[0/3] Convert TSC to monotonic clock for PEBS

Message ID 20230123182728.825519-1-kan.liang@linux.intel.com
Headers
Series Convert TSC to monotonic clock for PEBS |

Message

Liang, Kan Jan. 23, 2023, 6:27 p.m. UTC
  From: Kan Liang <kan.liang@linux.intel.com>

A Processor Event Based Sampling (PEBS) record includes a field that
provide the time stamp counter value when the counter was overflowed
and the PEBS record was generated. The accurate time stamp can be used
to reconcile user samples. However, the current PEBS codes only can
convert the time stamp to sched_clock, which is not available from user
space. A solution to convert a given TSC to user visible monotonic
clock is required.

The perf_event subsystem only converts the TSC in a NMI handler. The
converter function must be fast and NMI safe.

Considered the below two existing functions, but none of them fulfill
the above requirements.
- The ktime_get_mono_fast_ns() is NMI safe, but it can only return the
  current clock monotonic rather than a given time's monotonic.
- The get_device_system_crosststamp() can calculate the system time from
  a given device time. But it's not fast and NMI safe.

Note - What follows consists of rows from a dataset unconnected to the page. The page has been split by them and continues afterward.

-- ==== Sys2Proof/Machine/Step.lean ====
section
/-! DEFINITION. One step of the machine (00_scope.md rules R7, R9). -/

namespace Sys2Proof.Machine

/-- The turn that is next, or the core's when the agenda is empty, in the state that `rst` forces while it is asserted
(R701). -/
def step (s : State) : Host.Outcome State Fault Refusal :=
  match s.agenda with
  | [] => coreStep s.forced
  | t :: rest => takeTurn t { s with agenda := rest }.forced

/-- `s` with the table word `w` where the next step takes its instruction. -/
def State.withFetchWord (s : State) (nbits w : Nat) : State :=
  match tableSpace nbits w with
  | none => s
  | some (space, bits) => s.placeInstr space bits

end Sys2Proof.Machine
end

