-- ==== Sys2Proof/Laws/Bits.lean ====
section
/-! SUPPORT. Bit sequences: lengths, values, the two directions of R13's `bits_n` and `val`, and bytes. -/

namespace Sys2Proof

@[simp] theorem bitsOf_zero (v : Nat) : bitsOf 0 v = [] := rfl

@[simp] theorem bitsOf_succ (n v : Nat) : bitsOf (n + 1) v = v.testBit n :: bitsOf n v := rfl

@[simp] theorem length_bitsOf (n v : Nat) : (bitsOf n v).length = n := by
  induction n with
  | zero => rfl
  | succ n ih => simp [ih]

theorem valFrom_eq (a : Nat) (s : Bits) : valFrom a s = a * 2 ^ s.length + valOf s := by
  induction s generalizing a with
  | nil => simp [valFrom, valOf]
  | cons b s ih =>
    simp only [valFrom, valOf, List.length_cons]
    rw [ih (2 * a + b.toNat), ih (2 * 0 + b.toNat)]
    ring

@[simp] theorem valOf_nil : valOf [] = 0 := rfl

theorem valOf_cons (b : Bool) (s : Bits) : valOf (b :: s) = b.toNat * 2 ^ s.length + valOf s := by
  show valFrom (2 * 0 + b.toNat) s = _
  rw [valFrom_eq]
  ring

theorem valOf_lt (s : Bits) : valOf s < 2 ^ s.length := by
  induction s with
  | nil => simp
  | cons b s ih =>
    rw [valOf_cons, List.length_cons, pow_succ]
    have : b.toNat ≤ 1 := by cases b <;> simp
    nlinarith

/-- `val(bits_n(v)) = v` for `v < 2^n`. -/
theorem valOf_bitsOf (n v : Nat) : valOf (bitsOf n v) = v % 2 ^ n := by
  induction n with
  | zero => simp [Nat.mod_one]
  | succ n ih =>
    rw [bitsOf_succ, valOf_cons, length_bitsOf, ih, Nat.mod_pow_succ, Nat.testBit_eq_decide_div_mod_eq]
    rcases Nat.mod_two_eq_zero_or_one (v / 2 ^ n) with h | h <;> simp [h]
    omega

theorem valOf_bitsOf_of_lt {n v : Nat} (h : v < 2 ^ n) : valOf (bitsOf n v) = v := by
  rw [valOf_bitsOf, Nat.mod_eq_of_lt h]

theorem bitsOf_mod (n v : Nat) : bitsOf n (v % 2 ^ n) = bitsOf n v := by
  suffices h : ∀ m, m ≤ n → bitsOf m (v % 2 ^ n) = bitsOf m v from h n le_rfl
  intro m
  induction m with
  | zero => simp
  | succ m ih =>
    intro hm
    simp only [bitsOf_succ, ih (by omega), Nat.testBit_mod_two_pow]
    simp [show m < n by omega]

/-- `bits_n(val(s)) = s` for a sequence of `n` bits. -/
theorem bitsOf_valOf (s : Bits) : bitsOf s.length (valOf s) = s := by
  induction s with
  | nil => rfl
  | cons b s ih =>
    rw [List.length_cons, bitsOf_succ, valOf_cons]
    have h := valOf_lt s
    congr 1
    · cases b <;> simp [Nat.testBit_lt_two_pow h, Nat.testBit_two_pow_add_eq]
    · rw [← bitsOf_mod, Nat.mul_add_mod_self_right, Nat.mod_eq_of_lt h, ih]

@[simp] theorem length_bytesToBits (bs : List Byte) : (bytesToBits bs).length = 8 * bs.length := by
  induction bs with
  | nil => rfl
  | cons b bs ih => simp only [bytesToBits, List.length_append, length_bitsOf, ih, List.length_cons]; ring

/-- A stream read as bytes again gives the bytes it was made of (R207, R208). -/
theorem bitsToBytes_bytesToBits (bs : List Byte) : bitsToBytes (bytesToBits bs) = bs := by
  induction bs with
  | nil => rfl
  | cons b bs ih =>
    have h : BitVec.ofNat 8 (valOf (bitsOf 8 b.toNat)) = b := by
      rw [valOf_bitsOf_of_lt b.isLt, BitVec.ofNat_toNat, BitVec.setWidth_eq]
    simp only [bitsOf_succ, bitsOf_zero] at h
    simp only [bytesToBits, bitsOf_succ, bitsOf_zero, List.cons_append, List.nil_append, bitsToBytes, h, ih]

theorem padLength_lt (n : Nat) : padLength n < 8 := by unfold padLength; omega

/-- Padding ends on a byte boundary (R205). -/
theorem add_padLength_mod (n : Nat) : (n + padLength n) % 8 = 0 := by unfold padLength; omega

theorem symbolOf_val_of_le {v : Nat} (h : v ≤ 256) : (symbolOf v).val = v := by
  simp only [symbolOf, Fin.val_ofNat]
  omega

end Sys2Proof
end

Introduce a new generic interface, get_mono_fast_from_given_time, to
convert a given timestamp to clock monotonic.

Kan Liang (3):
  timekeeping: NMI safe converter from a given time to monotonic
  x86/tsc: Add set_tsc_system_counterval
  perf/x86/intel/ds: Support monotonic clock for PEBS

 arch/x86/events/intel/core.c |  2 +-
 arch/x86/events/intel/ds.c   | 30 +++++++++++++---
 arch/x86/include/asm/tsc.h   |  1 +
 arch/x86/kernel/tsc.c        |  6 ++++
 include/linux/timekeeping.h  |  9 +++++
 kernel/time/timekeeping.c    | 68 ++++++++++++++++++++++++++++++++++--
 6 files changed, 108 insertions(+), 8 deletions(-)
  

Comments

John Stultz Jan. 24, 2023, 6:13 a.m. UTC | #1
On Mon, Jan 23, 2023 at 10:27 AM <kan.liang@linux.intel.com> wrote:
>
> From: Kan Liang <kan.liang@linux.intel.com>
>
> A Processor Event Based Sampling (PEBS) record includes a field that
> provide the time stamp counter value when the counter was overflowed
> and the PEBS record was generated. The accurate time stamp can be used
> to reconcile user samples. However, the current PEBS codes only can
> convert the time stamp to sched_clock, which is not available from user
> space. A solution to convert a given TSC to user visible monotonic
> clock is required.
>
> The perf_event subsystem only converts the TSC in a NMI handler. The
> converter function must be fast and NMI safe.
>
> Considered the below two existing functions, but none of them fulfill
> the above requirements.
> - The ktime_get_mono_fast_ns() is NMI safe, but it can only return the
>   current clock monotonic rather than a given time's monotonic.
> - The get_device_system_crosststamp() can calculate the system time from
>   a given device time. But it's not fast and NMI safe.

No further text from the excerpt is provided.